Schemes were allocated to one or more of these categories based on information provided by the scheme on its verification approach. For many schemes, these details were not publicly available. Furthermore, individual expert verifiers may take into account all, or a combination, of these factors on a record-by-record basis, using their regional and taxonomic expertise as well as their personal knowledge of individual contributors’ abilities to identify species correctly. Therefore, it is unlikely that we were able to catalogue for our analysis all of the information considered by schemes and verifiers. Across the schemes for which the required information was available, 105 used information on the species itself, 86 considered the environmental context, and 13 used information on recorder expertise. The majority of schemes used species information and environmental information together.

Citizen science scheme attributes and verification approach

We restricted our analysis to 103 schemes with complete information on scheme attributes. As expected, this biased schemes towards those with available verification information (all data: schemes with verification information = 142, schemes without = 117; complete attribute data: schemes with verification information = 73, schemes without = 30; Fisher’s test, p = 0.006). Nevertheless, we were still able to model the propensity for verification information to be found. The best-performing model (based on Akaike information criterion) included data type, number of records, and scheme duration (Figure 1). Only more complex versions of the same model had ΔAICc < 6, and ΔAICc for the null model was > 8.

Figure 1 

The probability of verification information being found given the numbers of participants (left panel, ≤ 1 million [M]; right panel, > 1 million [M]), duration of schemes, and data type. Fitted probabilities (lines) and standard errors (filled polygons) are estimated using the best-performing binary logistic regression model.

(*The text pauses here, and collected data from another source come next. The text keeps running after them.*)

-- ==== Sys2Proof/Machine/Noop.lean ====
section
/-!
DEFINITION. The no-operation family: NOP and the twelve unmapped operation codes (spec/40_noop.md R80, R81). Each has a
meaning of its own over the one no-op handler.
-/

namespace Sys2Proof.Machine

/-- NOP (R80): no state change; the operand is ignored. -/
def execNop (k : Nibble) (s : State) : Host.Outcome State Fault Refusal := .next (noEffect k s)

/-- Operation code `0x4` (R81): executes as NOP. -/
def execXnop4 (k : Nibble) (s : State) : Host.Outcome State Fault Refusal := .next (noEffect k s)

/-- Operation code `0x5` (R81): executes as NOP. -/
def execXnop5 (k : Nibble) (s : State) : Host.Outcome State Fault Refusal := .next (noEffect k s)

/-- Operation code `0x6` (R81): executes as NOP. -/
def execXnop6 (k : Nibble) (s : State) : Host.Outcome State Fault Refusal := .next (noEffect k s)

/-- Operation code `0x7` (R81): executes as NOP. -/
def execXnop7 (k : Nibble) (s : State) : Host.Outcome State Fault Refusal := .next (noEffect k s)

/-- Operation code `0x8` (R81): executes as NOP. -/
def execXnop8 (k : Nibble) (s : State) : Host.Outcome State Fault Refusal := .next (noEffect k s)

/-- Operation code `0x9` (R81): executes as NOP. -/
def execXnop9 (k : Nibble) (s : State) : Host.Outcome State Fault Refusal := .next (noEffect k s)

/-- Operation code `0xA` (R81): executes as NOP. -/
def execXnopA (k : Nibble) (s : State) : Host.Outcome State Fault Refusal := .next (noEffect k s)

/-- Operation code `0xB` (R81): executes as NOP. -/
def execXnopB (k : Nibble) (s : State) : Host.Outcome State Fault Refusal := .next (noEffect k s)

/-- Operation code `0xC` (R81): executes as NOP. -/
def execXnopC (k : Nibble) (s : State) : Host.Outcome State Fault Refusal := .next (noEffect k s)

/-- Operation code `0xD` (R81): executes as NOP. -/
def execXnopD (k : Nibble) (s : State) : Host.Outcome State Fault Refusal := .next (noEffect k s)

/-- Operation code `0xE` (R81): executes as NOP. -/
def execXnopE (k : Nibble) (s : State) : Host.Outcome State Fault Refusal := .next (noEffect k s)

/-- Operation code `0xF` (R81): executes as NOP. -/
def execXnopF (k : Nibble) (s : State) : Host.Outcome State Fault Refusal := .next (noEffect k s)

end Sys2Proof.Machine
end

Using the 73 schemes for which scheme attributes and verification approach were found, we modelled the factors that best predicted the verification approaches used. Among the schemes we considered, 61 used expert approaches, 7 used automated approaches, 12 used community consensus approaches, and 8 used other approaches. Given the low sample sizes, there was limited evidence of clear predictive effects of scheme attributes. Among the models examined, only those including number of participants, data type, or both, performed better than the null (ΔAICc for the null model was 1.9). Recognising that these are weakly supported effects, we nonetheless note that a model including both number of participants and data type suggests that: (i) automated approaches are used only for schemes with more participants and are slightly more common for schemes without physical evidence; (ii) community consensus approaches are more common for schemes with more participants and for which evidence is available; (iii) expert approaches are more common in schemes with fewer participants, but for schemes with more participants, they are more common when no physical evidence is available; and (iv) other approaches are most common for schemes with a smaller number of participants and for which no tangible evidence is available (Figure 2).

Figure 2 

The probability of each verification approach (see panel headings) being used for schemes with different numbers of participants and different data types. Fitted probabilities (filled columns) are estimated using the best-performing parameters in multinomial regressions.

Discussion

With data quality as a key concern across citizen science datasets, there is a need to ensure validity and increase trust of these data through verification. This review identifies patterns in approaches to data verification among citizen science schemes. By identifying the range of approaches available and by considering scheme attributes that appear to contribute to choices in verification approach, we demonstrate the options available to both new and existing schemes. Here, we also present an idealised system for data verification, identifying where and how such a system could be implemented within citizen science schemes.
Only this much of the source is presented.